/-- Listening begins or ends as RING_ADDR.CONFIGURED and INSERT_EN say (R561); after a duplicate address it waits for a write
of NODE (R562). -/
def listen (c : Chip) : Chip :=
  let want := c.flag F.ringAddr_CONFIGURED && c.flag F.ringControl_INSERT_EN && !c.ring.blocked
  if want && c.link == 0 && decide (c.fld F.pwrState_STATE < 2) then
    (c.setFld F.ringStatus_LINK 1).modRing fun r => { r with beacons := 0, heard := false }
  else if !want && c.link == 1 then c.dropLink 0
  else c

/-! ## Message cells (R546) -/

/-- Bytes 1 to 13 of a cell. -/
def mkCell (c : Chip) (type dst : Nat) (body : List Byte) : List Byte :=
  [BitVec.ofNat 8 (type * 16), BitVec.ofNat 8 dst, BitVec.ofNat 8 c.node] ++ fitBytes 10 body

/-- A message enters the transmit queue as it arises (R551). A full queue refuses WRITE and HOST messages before they come here
(R103, R551); the others, which R555, R556 and R562 want sent, always enter (log entry 118). -/
def enqueue (x : TxCell) (c : Chip) : Chip := c.modRing fun r => { r with tx := r.tx ++ [x] }

/-- A message of a type for a node enters the transmit queue. -/
def sendMsg (type dst : Nat) (body : List Byte) (c : Chip) : Chip := c.enqueue { bytes := c.mkCell type dst body, entry := none }

/-- Cell byte `i`, 1 to 14. -/
def cb (x : RingCell) (i : Nat) : Byte := x.bytes.toList.getD (i - 1) 0

/-- Cell byte `i` as a number. -/
def cn (x : RingCell) (i : Nat) : Nat := (cb x i).toNat

/-- The cell is free of symbol errors and its CHECK holds (R548). -/
def cellOk (x : RingCell) : Bool := x.bad == 0 && crc8 (x.bytes.toList.take 13) == cb x 14

/-- The receiver is powered: it listens on RING_IN whatever the bypass does (R517). -/
def receives (c : Chip) : Bool := !c.power.isOff && decide (c.fld F.pwrState_STATE < 3)

/-- The bypass switch is closed, and the transmitter is high-impedance (R517). -/
def bypassed (c : Chip) : Bool := c.power.isOff || decide (2 ≤ c.fld F.pwrState_STATE) || decide (c.link < 2)

/-- The symbol errors of what passes RING_IN are counted (R517, R567). -/
def seen (n : Nat) (c : Chip) : Chip := if c.receives then c.addFld F.ringCounts_SYMBOL_ERRORS n else c

/-- The symbol errors of a cell. -/
def cellErrors (x : RingCell) : Nat := ((List.range 16).filter fun i => x.bad.getLsbD i).length

/-- The type code, and SECURE. -/
def cellType (x : RingCell) : Nat := cn x 1 / 16
def cellSecure (x : RingCell) : Bool := bitOf (cn x 1) 3

/-- The node may claim a clean cell of a type addressed to it: a node without a quota claims nothing (R548), and SECURE is valid
on HOST only (R631). -/
def claims? (c : Chip) (type : Nat) (x : RingCell) : Bool :=
  c.link == 3 && c.quota != 0 && cn x 2 == c.node && cellOk x && cellType x == type && (type == 7 || !cellSecure x)

/-- Whether the cell that passes is claimed. -/
def setClaimed (b : Bool) (c : Chip) : Chip := c.modRing fun r => { r with claimed := b }

/-- A claimed cell acts; an unclaimed one does not. -/
def onClaim (type : Nat) (x : RingCell) (f : Chip → Chip) (c : Chip) : Chip :=
  if c.claims? type x then f (c.setClaimed true) else c.setClaimed false

/-! ## The remote error log (R559) -/

/-- A log entry for a write: TAG and REASON, TARGET and GAP, ADDR, DATA, EPOCH, TIME; source 55. -/
def logWrite (w : RWrite) (reason gap : Nat) (c : Chip) : Chip :=
  let h := c.fld F.remoteErr_HEAD
  let t := c.now64.toNat
  let c1 := c.putRecord (0x1D000 + 256 * h)
    [(1, w.tag % 256 * 256 + reason % 256), (2, w.target % 256 * 256 + gap % 256), (3, w.addr % 65536), (4, w.addr / 65536 % 65536),
     (5, w.data.toNat % 65536), (6, w.data.toNat / 65536), (7, c.nowEpoch.toNat), (8, t % 65536), (9, t / 65536 % 65536),
     (10, t / 2 ^ 32 % 65536), (11, t / 2 ^ 48)]
  let c2 := if c.ring.unread = 16 then c1.setFlag F.remoteErr_LOG_OVF true else c1
  ((c2.setFld F.remoteErr_HEAD (h + 1)).modRing fun r => { r with unread := min 16 (r.unread + 1) }).raise 55

/-- A commit of RING_ERR_TAIL marks entries read. -/
def commitErrTail (v : Nat) (c : Chip) : Chip :=
  (c.put R.ringErrTail (BitVec.ofNat 32 (v % 16))).modRing fun r => { r with unread := (c.fld F.remoteErr_HEAD + 16 - v % 16) % 16 }

/-! ## Posted remote writes: the initiator (R98 to R103, R551, R554, R557, R558) -/

/-- The initiator's state for a target. -/
def target? (c : Chip) (t : Nat) : RTarget := (c.ring.targets.find? fun x => x.node == t).getD { node := t }

/-- The initiator's state for a target stored. -/
def setTarget (x : RTarget) (c : Chip) : Chip :=
  c.modRing fun r => { r with targets := r.targets.filter (fun y => y.node != x.node) ++ [x] }

/-- PSEQ and the counts for the targets that satisfy `p` restart: a report of the new count covers no write sent before (R554, R558). -/
def restartTargets (p : Nat → Bool) (c : Chip) : Chip := c.modRing fun r =>
  { r with targets := r.targets.filter (fun x => !p x.node)
           writes := r.writes.map fun w => if p w.target && w.sent then { w with old := true } else w }

/-- PSEQ and the counts for target `t` restart. -/
def restartTarget (t : Nat) (c : Chip) : Chip := c.restartTargets (· == t)

/-- A remote write is posted: it takes the next tag, and enters the transmit queue or is refused as QUEUE_FULL (R98, R100,
R103, R551). Of the writes that are judged no more than 254 are kept; one that is not judged always is (R99). -/
def postWrite (target addr : Nat) (data : DWord) (c : Chip) : Chip :=
  if c.link != 3 then c.portErr 5 else
  let tag := c.bus.nextTag
  let w : RWrite := { target := target, tag := tag.toNat, pseq := 0, addr := addr, data := data }
  let c1 := ({ c with bus := { c.bus with nextTag := tag + 1 } }).setFld F.remoteErr_LAST_TAG tag.toNat
  if 32 ≤ c1.ring.tx.length then (c1.incFld F.ringCounts_TX_REFUSED).logWrite w 7 1
  else
    (c1.sendMsg 1 target ([BitVec.ofNat 8 tag.toNat, 0] ++ leBytes 3 addr ++ leBytes 4 data.toNat)).modRing fun r =>
      { r with writes := (if 254 ≤ r.writes.length then dropFirst (fun x => x.judged) r.writes else r.writes) ++ [w] }

/-- Every write passed through `f` where `p` holds. -/
def modWrites (p : RWrite → Bool) (f : RWrite → RWrite) (c : Chip) : Chip :=
  c.modRing fun r => { r with writes := r.writes.map fun w => if p w then f w else w }

/-- A report of a target: the PSEQ last received there and the count applied (R556). -/
def takeReport (t pseq acc : Nat) (c : Chip) : Chip := c.setTarget { c.target? t with report := some (pseq, acc) }

/-- PSEQ `x` is covered by a report up to `p`. -/
def covered (p x : Nat) : Bool := decide ((p + 256 - x) % 256 < 128)

/-- The write is covered by a report (R557). -/
def coveredBy (rep : Option (Nat × Nat)) (w : RWrite) : Bool :=
  match rep with
  | some r => w.sent && !w.old && covered r.1 w.pseq
  | none => false

/-- One due write is judged (R557); 6 in `nack` marks a write logged as UNCONFIRMED. -/
def judgeOne (rep : Option (Nat × Nat)) (w : RWrite) (c : Chip) : Chip :=
  let done (n : Option Nat) : Chip := c.modWrites (fun x => x == w) fun x => { x with judged := true, nack := n }
  match w.nack with
  | some k => (done (some k)).logWrite w k 1
  | none =>
    if w.returned then (done none).logWrite w 5 1
    else if coveredBy rep w then done none
    else (done (some 6)).logWrite w 6 1

/-- The judgement of the writes to `t` that are due: the listed ones up to the write `tag` (R557). -/
def judgeTarget (t tag : Nat) (c : Chip) : Chip :=
  let rep := (c.target? t).report
  let upTo := c.ring.writes.takeWhile (fun w => !(w.target == t && w.tag == tag && !w.judged)) ++
    (c.ring.writes.find? fun w => w.target == t && w.tag == tag && !w.judged).toList
  let due := upTo.filter fun w => w.target == t && !w.judged
  let c1 := due.foldl (fun d w => d.judgeOne rep w) c
  match rep with
  | none => c1
  | some r =>
    let isNew (w : RWrite) : Bool := w.target == t && coveredBy rep w && !w.counted && !w.returned
    let fresh := c.ring.writes.filter fun w => isNew w && w.nack.all (· == 6)
    let a := (r.2 + 256 - (c.target? t).prev % 256) % 256
    let c2 := (c1.modWrites isNew fun w => { w with counted := true }).setTarget { c1.target? t with prev := r.2 }
    match fresh with
    | w :: _ =>
      if a < fresh.length then
        (c2.logWrite w 6 (fresh.length - a)).modWrites (fun x => x.target == t && x.tag == w.tag && x.nack.isNone && x.judged) fun x =>
          { x with nack := some 6 }
      else c2
    | [] => c2

/-- A NACK for one of this node's writes (R557): it waits for the judgement, or is logged after an UNCONFIRMED entry. -/
def takeNack (from' tag pseq reason : Nat) (c : Chip) : Chip :=
  let mine (w : RWrite) : Bool := w.target == from' && w.tag == tag && w.sent && w.pseq == pseq
  match (c.ring.writes.filter mine).getLast? with
  | none => c
  | some w =>
    if !w.judged then c.modWrites (fun x => x == w) fun x => { x with nack := some reason }
    else if w.nack = some 6 then (c.modWrites (fun x => x == w) fun x => { x with nack := some reason }).logWrite w reason 1
    else c

/-! ## Posted remote writes: the target (R555, R556) -/

/-- The target's state for an initiator after a WRITE with a PSEQ that was applied or not. -/
def noteWrite (from' pseq : Nat) (applied : Bool) (c : Chip) : Chip :=
  let old := (c.ring.inits.find? fun x => x.node == from').getD { node := from', pseq := 0, acc := 0, changed := false }
  c.modRing fun r => { r with inits := r.inits.filter (fun x => x.node != from') ++
    [{ node := from', pseq := pseq, acc := (old.acc + b2n applied) % 256, changed := true }] }

/-- A NACK to an initiator. -/
def sendNack (to' tag pseq reason addr : Nat) (c : Chip) : Chip :=
  c.sendMsg 2 to' ([BitVec.ofNat 8 tag, BitVec.ofNat 8 pseq, BitVec.ofNat 8 reason] ++ leBytes 3 addr)

/-- A WRITE addressed to this node (R549, R555). -/
def takeWrite (x : RingCell) (phaseG : Bool) (c : Chip) : Chip :=
  let src := cn x 3
  let tag := cn x 4
  let pseq := cn x 5
  let addr := (cn x 6 + 256 * cn x 7 + 65536 * cn x 8) % 2 ^ 23
  let data := BitVec.ofNat 32 (cn x 9 + 256 * cn x 10 + 65536 * cn x 11 + 16777216 * cn x 12)
  if c.claims? 1 x then
    let c1 := c.setClaimed true
    if 1 ≤ regionOf addr && decide (regionOf addr ≤ 13) && bitOf (c.get R.ringRemoteCfg).toNat (regionOf addr) then
      (c1.noteWrite src pseq false).sendNack src tag pseq 1 addr
    else
      match c1.judgeCommit addr data with
      | (some 4, _) => (c1.noteWrite src pseq false).sendNack src tag pseq 3 addr
      | (some _, _) => (c1.noteWrite src pseq false).sendNack src tag pseq 2 addr
      | (none, acts) => (c1.doIf acts fun d => d.queueCommit addr data phaseG).noteWrite src pseq true
  else if c.link == 3 && c.quota != 0 && cn x 2 == c.node && cellType x == 1 && !cellSecure x && !cellOk x &&
      bitsOf x.bad.toNat 5 3 == 0 then
    (c.setClaimed true).sendNack src tag pseq 4 addr
  else c.setClaimed false

/-- Initiators with a change to report. -/
def toReport (c : Chip) : List RInit := c.ring.inits.filter fun x => x.changed

/-- The report of an initiator is made. -/
def reported (n : Nat) (c : Chip) : Chip :=
  c.modRing fun r => { r with inits := r.inits.map fun x => if x.node = n then { x with changed := false } else x }

/-- The initiators with a change to report, as they share CONFIRM cells: one to a cell where the quota has room for all, else three (R556;
log entry 120). -/
def confirmGroups (c : Chip) : List (List RInit) :=
  let l := c.toReport
  let k := if l.length ≤ c.quota then 1 else 3
  (List.range ((l.length + k - 1) / k)).map fun i => (l.drop (k * i)).take k

/-- A CONFIRM to the first initiator of a group, with a triple for each. -/
def sendConfirm (l : List RInit) (c : Chip) : Chip :=
  l.foldl (fun d x => d.reported x.node) (c.sendMsg 3 ((l.head?.map (·.node)).getD 0)
    (BitVec.ofNat 8 l.length :: l.flatMap fun x => [BitVec.ofNat 8 x.node, BitVec.ofNat 8 x.pseq, BitVec.ofNat 8 x.acc]))

/-- CONFIRM messages for every initiator whose change is still to be reported (R556). -/
def confirmAll (c : Chip) : Chip := c.confirmGroups.foldl (fun d l => d.sendConfirm l) c

/-! ## HOST messages (R551 to R553, R631 to R633) -/

/-- The byte offset of an outbound entry. -/
def outOff (e : Nat) : Nat := 448 * 256 + 16 * e

/-- STATE and VALID of an outbound entry are written as one word, VALID 0 in the states 3 to 5; nothing is written in a block that the
host has taken again. -/
def setOut (e st : Nat) (c : Chip) : Chip :=
  if !c.deviceHeld (448 + e / 16) then c else c.putWin16 (outOff e) ((if 3 ≤ st then 0 else 1) + 256 * st)

/-- The entries that a transmit cell or a sent cell stands for. -/
def outBusy (c : Chip) (e : Nat) : Bool := c.ring.hosts.any (·.1 == e) || c.ring.tx.any fun x => x.entry == some e

/-- The first entry that is to be taken: its VALID reads 1, or the word that holds VALID is damaged (R136, R552, R755). -/
def nextOut (c : Chip) : Option Nat :=
  (List.range 128).find? fun e => c.deviceHeld (448 + e / 16) && !c.outBusy e &&
    (c.damagedWord (outOff e / 2) || c.soundWord (outOff e / 2) % 256 == 1)

/-- Bytes 1 to 13 of the HOST cell of an entry; a secured cell has its MAC added when it is inserted (R631). -/
def hostCell (c : Chip) (e : Nat) : List Byte :=
  let o := outOff e
  let len := (c.winByte (o + 4)).toNat
  let secure := bitOf (c.winByte (o + 5)).toNat 0
  let pay := if secure then fitBytes 4 ((c.bytes (o + 6) 8).take len) else c.bytes (o + 6) 8
  let x := c.mkCell 7 (c.winByte (o + 2)).toNat ([c.winByte (o + 3), c.winByte (o + 4)] ++ pay)
  if secure then x.set 0 0x78 else x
▬▬▬
Retype only this portion of the data above: the line containing "(R549, R555). -/", the line containing "to report. -/", and all lines between them, exactly.

Written response:
/-- A WRITE addressed to this node (R549, R555). -/
def takeWrite (x : RingCell) (phaseG : Bool) (c : Chip) : Chip :=
  let src := cn x 3
  let tag := cn x 4
  let pseq := cn x 5
  let addr := (cn x 6 + 256 * cn x 7 + 65536 * cn x 8) % 2 ^ 23
  let data := BitVec.ofNat 32 (cn x 9 + 256 * cn x 10 + 65536 * cn x 11 + 16777216 * cn x 12)
  if c.claims? 1 x then
    let c1 := c.setClaimed true
    if 1 ≤ regionOf addr && decide (regionOf addr ≤ 13) && bitOf (c.get R.ringRemoteCfg).toNat (regionOf addr) then
      (c1.noteWrite src pseq false).sendNack src tag pseq 1 addr
    else
      match c1.judgeCommit addr data with
      | (some 4, _) => (c1.noteWrite src pseq false).sendNack src tag pseq 3 addr
      | (some _, _) => (c1.noteWrite src pseq false).sendNack src tag pseq 2 addr
      | (none, acts) => (c1.doIf acts fun d => d.queueCommit addr data phaseG).noteWrite src pseq true
  else if c.link == 3 && c.quota != 0 && cn x 2 == c.node && cellType x == 1 && !cellSecure x && !cellOk x &&
      bitsOf x.bad.toNat 5 3 == 0 then
    (c.setClaimed true).sendNack src tag pseq 4 addr
  else c.setClaimed false

/-- Initiators with a change to report. -/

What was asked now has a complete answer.